## EXERCISE GOAL:
Both the line below containing "(s.arr ≠ 0 → s.ctrl.cms = true → s.tdir = .up" and the line containing "requestEnabled : s.dreq", along with every line between them, should be repeated exactly; no other line belongs in the answer.

## ENTRIES PROVIDED:

-- ==== Sys2Proof/Safety.lean ====
section
/-! DEFINITION. What a sound state of the block is, and the terms the statements use: the invariants, runs of operations, and the kinds
of operation the whole-machine rules speak of. -/

namespace Sys2Proof.Machine

/-! ### The invariants -/

/-- A ring pass is pending or running. -/
def State.ringPassLive (s : State) : Prop := s.ustate = .updating ∨ (s.trigp = true ∧ s.tkind ≠ .direct)

/-- The transfer engine and the update unit stay inside a legal buffer: while the engine is enabled, or a ring pass is pending or
running, `legal()` holds (spec/42_transfer_engine.md R293, R302, spec/45_update_unit.md R407), and the indexes have the ranges of
spec/10_state.md R48. -/
structure State.GeometryOk (s : State) : Prop where
  enabledLegal : s.ctrl.dmaen = true → s.legal = true ∧ s.widx < s.bufLen
  passLegal : s.ringPassLive → s.legal = true
  running : s.ustate = .updating → s.ucur ≤ s.rlen.toNat ∧ (s.ubase = 0 ∨ (s.ubase = s.rlen.toNat ∧ s.ctrl.pp = true))
  pendingRing1 : s.trigp = true → s.tkind = .ring1 → s.ctrl.pp = true
  widxRange : s.widx ≤ 511
  ucurRange : s.ucur ≤ 256
  ubaseRange : s.ubase ≤ 256

/-- The running timer counts inside its period, with the direction its mode gives (spec/44_actuation_sink.md R362 to R365). -/
def State.TimerOk (s : State) : Prop :=
  s.ctrl.timen = true →
    s.psccnt ≤ s.psc ∧
    (s.arr = 0 → s.cnt = 0 ∧ s.tdir = .up) ∧
    (s.arr ≠ 0 → s.ctrl.cms = false → s.cnt ≤ s.arr ∧ s.tdir = .up) ∧
    (s.arr ≠ 0 → s.ctrl.cms = true → s.tdir = .up → s.cnt < s.arr) ∧
    (s.arr ≠ 0 → s.ctrl.cms = true → s.tdir = .down → 0 < s.cnt ∧ s.cnt ≤ s.arr)

/-- A transfer is requested only of an enabled engine (spec/42_transfer_engine.md R292, R294, R300), an end-of-conversion flag means an
unconsumed value (spec/41_sample_source.md R261, R266), and a transfer error stops the engine (spec/60_exceptions.md R518). -/
structure State.EventsOk (s : State) : Prop where
  requestEnabled : s.dreq = true → s.ctrl.dmaen = true
  eocUnconsumed : s.flag .eoc = true → s.unc = true
  errorStopped : s.flag .teif = true → s.ctrl.dmaen = false

/-- The sum never passes what its slots can hold (spec/43_filter_mapper.md R332). -/
def State.SumOk (s : State) : Prop := s.uacc.toNat ≤ (2 ^ 16 - 1) * s.ucur

/-- The invariant of the block: its memory is canonical and the four facts above hold. -/
structure State.Inv (s : State) : Prop where
  memory : Memory.wf s.mem = true
  geometry : s.GeometryOk
  timer : s.TimerOk
  events : s.EventsOk
  sum : s.SumOk

/-! ### Runs -/

/-- The state after a list of operations, each of which answers a next state. -/
def runOps : List Instr → State → Option State
  | [], s => some s
  | i :: rest, s =>
    match exec i s with
    | .next t => runOps rest t
    | .fault _ => none
    | .refused _ => none

/-- `k` ticks of the timer. -/
def ticks (k : Nat) : List Instr := List.replicate k .timTick

/-- The pin is at its active level (spec/44_actuation_sink.md R367). -/
def State.outputActive (s : State) : Bool := s.pwmOut != s.ctrl.pol

/-- In how many of the states after 0, 1, ..., `k - 1` ticks the pin is active. -/
def activeTicks (k : Nat) (s : State) : Nat :=
  (List.range k).countP (fun n => (runOps (ticks n) s).any State.outputActive)

/-- One whole ring pass of `n` slots: `n + 2` steps (spec/45_update_unit.md R400). -/
def ringPass (n : Nat) : List Instr := .updStart :: (List.replicate n .updRead ++ [.updFinish])

/-- The values of `n` slots of the buffer from slot `base` on. -/
def State.slots (s : State) (base n : Nat) : List Nat :=
  (List.range n).map (fun j => s.mem.read (s.slotAddr (base + j)) 2)

/-! ### Kinds of operation -/

/-- A read of a register, a reserved offset or system memory. -/
def isRead : Instr → Bool
  | .rdCtrl | .rdAdccfg | .rdRbase | .rdRlen | .rdArr | .rdPsc | .rdCcr | .rdCnt | .rdSr | .rdIer | .rdDr | .rdStat | .rdFilt
  | .rdOvrcnt | .rdRsv038 _ | .rdRsv040 _ | .rdRsv080 _ | .rdRsv100 _ | .rdRsv200 _ | .hostMemRd _ _ => true
  | _ => false

/-- The event is enabled (spec/30_encoding.md R144, and the rule of each event); every other operation is enabled in every state
(spec/40_bus_interface.md R200, spec/70_reset_and_hazards.md R600). -/
def State.enabledNow (s : State) : Instr → Bool
  | .adcEoc _ => s.ctrl.aden && !(s.plat.dbgFreeze && s.hostHalted)
  | .dmaXfer => s.ctrl.dmaen && s.dreq
  | .updStart => s.ustate == .idle && s.trigp && s.tkind != .direct && s.ctrl.upden
  | .updDirect => s.ustate == .idle && s.trigp && s.tkind == .direct && s.ctrl.upden
  | .updRead => s.ustate == .updating && decide (s.ucur < s.rlen.toNat)
  | .updFinish => s.ustate == .updating && decide (s.ucur = s.rlen.toNat)
  | .timTick => s.ctrl.timen && !(s.plat.dbgFreeze && s.hostHalted)
  | _ => true

end Sys2Proof.Machine
end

## RESPONSE FOR THIS EXERCISE:
    (s.arr ≠ 0 → s.ctrl.cms = true → s.tdir = .up → s.cnt < s.arr) ∧
    (s.arr ≠ 0 → s.ctrl.cms = true → s.tdir = .down → 0 < s.cnt ∧ s.cnt ≤ s.arr)

/-- A transfer is requested only of an enabled engine (spec/42_transfer_engine.md R292, R294, R300), an end-of-conversion flag means an
unconsumed value (spec/41_sample_source.md R261, R266), and a transfer error stops the engine (spec/60_exceptions.md R518). -/
structure State.EventsOk (s : State) : Prop where
  requestEnabled : s.dreq = true → s.ctrl.dmaen = true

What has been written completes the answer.